Nasty bug in the computation of ROMS grid metrics

Message

arango · #1 Unread post by **arango** » Mon Feb 14, 2005 4:55 am

We just discovered a nasty bug in all versions of ROMS/TOMS which affects curvilinear coordinates applications. The code is fine for any uniform grid application. This bug is in both Rutgers and UCLA versions of ROMS. As a matter of fact, this bug is also in SCRUM. I haven't checked SPEM yet. So the bug has been in all these models for more than 10 years. I can believe that nobody spotted this one before

.

Many thanks to John Warner for his curiosity in discovering this bug

.

I haven't explored the repercussion of this bug yet but it affects viscosity and diffusion. It can break the symmetries of the stress and diffusion tensors. It can affect momentum and tracer balances.

I need to make an analysis of the entire code and check the averaging the metrics pm and pn horizontally with the meaning of grid spacing. Recall that pm and pn are the inverse grid spacing at RHO-points.

dx = 1 / pm
dy = 1 / pn

This always annoyed me but we kept it like that for historical reasons.

Please, use the following metrics.F for now on:

http://www.myroms.org/links/metrics.F.gz

This bug will affect also all tangent linear and adjoint applications. Fortunately, we do not need to take the adjoint of this routine. In the UCLA version of ROMS these metrics are computed in setup_grid1.F.

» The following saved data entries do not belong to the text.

section
variable (s : State) (f : Aud → Aud)
@[simp] theorem State.modAud_lt : (s.modAud f).lt = s.lt := rfl
@[simp] theorem State.modAud_straps : (s.modAud f).straps = s.straps := rfl
@[simp] theorem State.modAud_counters : (s.modAud f).counters = s.counters := rfl
@[simp] theorem State.modAud_loaded : (s.modAud f).loaded = s.loaded := rfl
@[simp] theorem State.modAud_tlc : (s.modAud f).tlc = s.tlc := rfl
@[simp] theorem State.modAud_msu : (s.modAud f).msu = s.msu := rfl
@[simp] theorem State.modAud_oin : (s.modAud f).oin = s.oin := rfl
@[simp] theorem State.modAud_fst : (s.modAud f).fst = s.fst := rfl
@[simp] theorem State.modAud_sou : (s.modAud f).sou = s.sou := rfl
@[simp] theorem State.modAud_ilg : (s.modAud f).ilg = s.ilg := rfl
@[simp] theorem State.modAud_aud : (s.modAud f).aud = f s.aud := rfl
@[simp] theorem State.modAud_pmg : (s.modAud f).pmg = s.pmg := rfl
@[simp] theorem State.modAud_prr : (s.modAud f).prr = s.prr := rfl
@[simp] theorem State.modAud_ntu : (s.modAud f).ntu = s.ntu := rfl
@[simp] theorem State.modAud_cmu : (s.modAud f).cmu = s.cmu := rfl
@[simp] theorem State.modAud_pending : (s.modAud f).pending = s.pending := rfl
@[simp] theorem State.modAud_count (c : Counter) : (s.modAud f).count c = s.count c := rfl
@[simp] theorem State.modAud_linkTime : (s.modAud f).linkTime = s.linkTime := rfl
@[simp] theorem State.modAud_linkActive : (s.modAud f).linkActive = s.linkActive := rfl
end

section
variable (s : State) (f : Pmg → Pmg)
@[simp] theorem State.modPmg_lt : (s.modPmg f).lt = s.lt := rfl
@[simp] theorem State.modPmg_straps : (s.modPmg f).straps = s.straps := rfl
@[simp] theorem State.modPmg_counters : (s.modPmg f).counters = s.counters := rfl
@[simp] theorem State.modPmg_loaded : (s.modPmg f).loaded = s.loaded := rfl
@[simp] theorem State.modPmg_tlc : (s.modPmg f).tlc = s.tlc := rfl
@[simp] theorem State.modPmg_msu : (s.modPmg f).msu = s.msu := rfl
@[simp] theorem State.modPmg_oin : (s.modPmg f).oin = s.oin := rfl
@[simp] theorem State.modPmg_fst : (s.modPmg f).fst = s.fst := rfl
@[simp] theorem State.modPmg_sou : (s.modPmg f).sou = s.sou := rfl
@[simp] theorem State.modPmg_ilg : (s.modPmg f).ilg = s.ilg := rfl
@[simp] theorem State.modPmg_aud : (s.modPmg f).aud = s.aud := rfl
@[simp] theorem State.modPmg_pmg : (s.modPmg f).pmg = f s.pmg := rfl
@[simp] theorem State.modPmg_prr : (s.modPmg f).prr = s.prr := rfl
@[simp] theorem State.modPmg_ntu : (s.modPmg f).ntu = s.ntu := rfl
@[simp] theorem State.modPmg_cmu : (s.modPmg f).cmu = s.cmu := rfl
@[simp] theorem State.modPmg_pending : (s.modPmg f).pending = s.pending := rfl
@[simp] theorem State.modPmg_count (c : Counter) : (s.modPmg f).count c = s.count c := rfl
@[simp] theorem State.modPmg_linkTime : (s.modPmg f).linkTime = s.linkTime := rfl
@[simp] theorem State.modPmg_linkActive : (s.modPmg f).linkActive = s.linkActive := rfl
end

section
variable (s : State) (f : Prr → Prr)
@[simp] theorem State.modPrr_lt : (s.modPrr f).lt = s.lt := rfl
@[simp] theorem State.modPrr_straps : (s.modPrr f).straps = s.straps := rfl
@[simp] theorem State.modPrr_counters : (s.modPrr f).counters = s.counters := rfl
@[simp] theorem State.modPrr_loaded : (s.modPrr f).loaded = s.loaded := rfl
@[simp] theorem State.modPrr_tlc : (s.modPrr f).tlc = s.tlc := rfl
@[simp] theorem State.modPrr_msu : (s.modPrr f).msu = s.msu := rfl
@[simp] theorem State.modPrr_oin : (s.modPrr f).oin = s.oin := rfl
@[simp] theorem State.modPrr_fst : (s.modPrr f).fst = s.fst := rfl
@[simp] theorem State.modPrr_sou : (s.modPrr f).sou = s.sou := rfl
@[simp] theorem State.modPrr_ilg : (s.modPrr f).ilg = s.ilg := rfl
@[simp] theorem State.modPrr_aud : (s.modPrr f).aud = s.aud := rfl
@[simp] theorem State.modPrr_pmg : (s.modPrr f).pmg = s.pmg := rfl
@[simp] theorem State.modPrr_prr : (s.modPrr f).prr = f s.prr := rfl
@[simp] theorem State.modPrr_ntu : (s.modPrr f).ntu = s.ntu := rfl
@[simp] theorem State.modPrr_cmu : (s.modPrr f).cmu = s.cmu := rfl
@[simp] theorem State.modPrr_pending : (s.modPrr f).pending = s.pending := rfl
@[simp] theorem State.modPrr_count (c : Counter) : (s.modPrr f).count c = s.count c := rfl
@[simp] theorem State.modPrr_linkTime : (s.modPrr f).linkTime = s.linkTime := rfl
@[simp] theorem State.modPrr_linkActive : (s.modPrr f).linkActive = s.linkActive := rfl
end

section
variable (s : State) (f : Ntu → Ntu)
@[simp] theorem State.modNtu_lt : (s.modNtu f).lt = s.lt := rfl
@[simp] theorem State.modNtu_straps : (s.modNtu f).straps = s.straps := rfl
@[simp] theorem State.modNtu_counters : (s.modNtu f).counters = s.counters := rfl
@[simp] theorem State.modNtu_loaded : (s.modNtu f).loaded = s.loaded := rfl
@[simp] theorem State.modNtu_tlc : (s.modNtu f).tlc = s.tlc := rfl
@[simp] theorem State.modNtu_msu : (s.modNtu f).msu = s.msu := rfl
@[simp] theorem State.modNtu_oin : (s.modNtu f).oin = s.oin := rfl
@[simp] theorem State.modNtu_fst : (s.modNtu f).fst = s.fst := rfl
@[simp] theorem State.modNtu_sou : (s.modNtu f).sou = s.sou := rfl
@[simp] theorem State.modNtu_ilg : (s.modNtu f).ilg = s.ilg := rfl
@[simp] theorem State.modNtu_aud : (s.modNtu f).aud = s.aud := rfl
@[simp] theorem State.modNtu_pmg : (s.modNtu f).pmg = s.pmg := rfl
@[simp] theorem State.modNtu_prr : (s.modNtu f).prr = s.prr := rfl
@[simp] theorem State.modNtu_ntu : (s.modNtu f).ntu = f s.ntu := rfl
@[simp] theorem State.modNtu_cmu : (s.modNtu f).cmu = s.cmu := rfl
@[simp] theorem State.modNtu_pending : (s.modNtu f).pending = s.pending := rfl
@[simp] theorem State.modNtu_count (c : Counter) : (s.modNtu f).count c = s.count c := rfl
@[simp] theorem State.modNtu_linkTime : (s.modNtu f).linkTime = s.linkTime := rfl
@[simp] theorem State.modNtu_linkActive : (s.modNtu f).linkActive = s.linkActive := rfl
end

section
variable (s : State) (f : Cmu → Cmu)
@[simp] theorem State.modCmu_lt : (s.modCmu f).lt = s.lt := rfl
@[simp] theorem State.modCmu_straps : (s.modCmu f).straps = s.straps := rfl
@[simp] theorem State.modCmu_counters : (s.modCmu f).counters = s.counters := rfl
@[simp] theorem State.modCmu_loaded : (s.modCmu f).loaded = s.loaded := rfl
@[simp] theorem State.modCmu_tlc : (s.modCmu f).tlc = s.tlc := rfl
@[simp] theorem State.modCmu_msu : (s.modCmu f).msu = s.msu := rfl
@[simp] theorem State.modCmu_oin : (s.modCmu f).oin = s.oin := rfl
@[simp] theorem State.modCmu_fst : (s.modCmu f).fst = s.fst := rfl
@[simp] theorem State.modCmu_sou : (s.modCmu f).sou = s.sou := rfl
@[simp] theorem State.modCmu_ilg : (s.modCmu f).ilg = s.ilg := rfl
@[simp] theorem State.modCmu_aud : (s.modCmu f).aud = s.aud := rfl
@[simp] theorem State.modCmu_pmg : (s.modCmu f).pmg = s.pmg := rfl
@[simp] theorem State.modCmu_prr : (s.modCmu f).prr = s.prr := rfl
@[simp] theorem State.modCmu_ntu : (s.modCmu f).ntu = s.ntu := rfl
@[simp] theorem State.modCmu_cmu : (s.modCmu f).cmu = f s.cmu := rfl
@[simp] theorem State.modCmu_pending : (s.modCmu f).pending = s.pending := rfl
@[simp] theorem State.modCmu_count (c : Counter) : (s.modCmu f).count c = s.count c := rfl
@[simp] theorem State.modCmu_linkTime : (s.modCmu f).linkTime = s.linkTime := rfl
@[simp] theorem State.modCmu_linkActive : (s.modCmu f).linkActive = s.linkActive := rfl
end

section
variable (s : State) (c : Counter) (n : Nat)
@[simp] theorem State.setCount_lt : (s.setCount c n).lt = s.lt := rfl
@[simp] theorem State.setCount_straps : (s.setCount c n).straps = s.straps := rfl
@[simp] theorem State.setCount_loaded : (s.setCount c n).loaded = s.loaded := rfl
@[simp] theorem State.setCount_tlc : (s.setCount c n).tlc = s.tlc := rfl
@[simp] theorem State.setCount_msu : (s.setCount c n).msu = s.msu := rfl
@[simp] theorem State.setCount_oin : (s.setCount c n).oin = s.oin := rfl
@[simp] theorem State.setCount_fst : (s.setCount c n).fst = s.fst := rfl
@[simp] theorem State.setCount_sou : (s.setCount c n).sou = s.sou := rfl
@[simp] theorem State.setCount_ilg : (s.setCount c n).ilg = s.ilg := rfl
@[simp] theorem State.setCount_aud : (s.setCount c n).aud = s.aud := rfl
@[simp] theorem State.setCount_pmg : (s.setCount c n).pmg = s.pmg := rfl
@[simp] theorem State.setCount_prr : (s.setCount c n).prr = s.prr := rfl
@[simp] theorem State.setCount_ntu : (s.setCount c n).ntu = s.ntu := rfl
@[simp] theorem State.setCount_cmu : (s.setCount c n).cmu = s.cmu := rfl
@[simp] theorem State.setCount_pending : (s.setCount c n).pending = s.pending := rfl
@[simp] theorem State.setCount_linkTime : (s.setCount c n).linkTime = s.linkTime := rfl
@[simp] theorem State.setCount_linkActive : (s.setCount c n).linkActive = s.linkActive := rfl
end

section
variable (s : State) (c : Counter) (n : Nat)
@[simp] theorem State.addCount_lt : (s.addCount c n).lt = s.lt := rfl
@[simp] theorem State.addCount_straps : (s.addCount c n).straps = s.straps := rfl
@[simp] theorem State.addCount_loaded : (s.addCount c n).loaded = s.loaded := rfl
@[simp] theorem State.addCount_tlc : (s.addCount c n).tlc = s.tlc := rfl
@[simp] theorem State.addCount_msu : (s.addCount c n).msu = s.msu := rfl
@[simp] theorem State.addCount_oin : (s.addCount c n).oin = s.oin := rfl
@[simp] theorem State.addCount_fst : (s.addCount c n).fst = s.fst := rfl
@[simp] theorem State.addCount_sou : (s.addCount c n).sou = s.sou := rfl
@[simp] theorem State.addCount_ilg : (s.addCount c n).ilg = s.ilg := rfl
@[simp] theorem State.addCount_aud : (s.addCount c n).aud = s.aud := rfl
@[simp] theorem State.addCount_pmg : (s.addCount c n).pmg = s.pmg := rfl
@[simp] theorem State.addCount_prr : (s.addCount c n).prr = s.prr := rfl
@[simp] theorem State.addCount_ntu : (s.addCount c n).ntu = s.ntu := rfl
@[simp] theorem State.addCount_cmu : (s.addCount c n).cmu = s.cmu := rfl
@[simp] theorem State.addCount_pending : (s.addCount c n).pending = s.pending := rfl
@[simp] theorem State.addCount_linkTime : (s.addCount c n).linkTime = s.linkTime := rfl
@[simp] theorem State.addCount_linkActive : (s.addCount c n).linkActive = s.linkActive := rfl
end

section
variable (s : State) (c : Counter)
@[simp] theorem State.bump_lt : (s.bump c).lt = s.lt := rfl
@[simp] theorem State.bump_straps : (s.bump c).straps = s.straps := rfl
@[simp] theorem State.bump_loaded : (s.bump c).loaded = s.loaded := rfl
@[simp] theorem State.bump_tlc : (s.bump c).tlc = s.tlc := rfl
@[simp] theorem State.bump_msu : (s.bump c).msu = s.msu := rfl
@[simp] theorem State.bump_oin : (s.bump c).oin = s.oin := rfl
@[simp] theorem State.bump_fst : (s.bump c).fst = s.fst := rfl
@[simp] theorem State.bump_sou : (s.bump c).sou = s.sou := rfl
@[simp] theorem State.bump_ilg : (s.bump c).ilg = s.ilg := rfl
@[simp] theorem State.bump_aud : (s.bump c).aud = s.aud := rfl
@[simp] theorem State.bump_pmg : (s.bump c).pmg = s.pmg := rfl
@[simp] theorem State.bump_prr : (s.bump c).prr = s.prr := rfl
@[simp] theorem State.bump_ntu : (s.bump c).ntu = s.ntu := rfl
@[simp] theorem State.bump_cmu : (s.bump c).cmu = s.cmu := rfl
@[simp] theorem State.bump_pending : (s.bump c).pending = s.pending := rfl
@[simp] theorem State.bump_linkTime : (s.bump c).linkTime = s.linkTime := rfl
@[simp] theorem State.bump_linkActive : (s.bump c).linkActive = s.linkActive := rfl
end

end Sys2Proof.Machine
end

By the way, we need to examine all the grid generation programs to see if these bug is also there.

Now, let's examine this bug by looking two continuous grid cells centered at RHO-points with unusual different grid size, say 50 and 80 km:

Code: Select all

 j       ----- v(i-1)----------- v(i  )-------
         |                 |                 |
         |                 |                 |
 j-1  u(i-1)   r(i-1)   u(i  )   r(i  )   u(i+1)
         |                 |                 |
         |                 |                 |
 j-1     ----- v(i-1)----------- v(i  )-------


xr:            125               190                     km
xu:    100                150                230         km

dx_r:           50                80                     km  (1/pm)
dx_u:                      65                            km  (om_u)

Let's look to the computation of the grid spacing at u-points, om_u. In metrics, we had:

Code: Select all

        om_u(i,j) = 2 / (pm(i-1,j) + pm(i,j))
                  = 2 / (1/50 + 1/80)
                  = 2 / (0.02 + 0.0125)
                  = 2 / 0.0325
                  = 61.538462

Oops... obviously, 65 is not equal to 61.538462.

Notice that if the continuous cells have the same grid spacing, it will yield the correct om_u. Also notice that this error is larger as the curvilinear grid gets more distorted. The error is grid dependent and can be small on grids that are almost uniform. I wonder if this bug exits in other curvilinear models out there. It is very easy to make this mistake due to the need of inverse grid spacing in the computations.

The same goes for other terms in metrics.F:

on_u, om_v, on_v, pmon_u, pnom_u, pmon_v, pmon_p, pnom_p

Well, I am speechless about this bug. Please replace metrics.F with the new routine immediately

Good luck, H

arango · #2 Unread post by **arango** » Mon Feb 14, 2005 5:02 pm

There are other issues that we need to consider about this problem. We need to conserve first and second moments. We need the get the same interior volume when computing it from rho-, psi-, u-, and v-points. I am testing this aspect right now.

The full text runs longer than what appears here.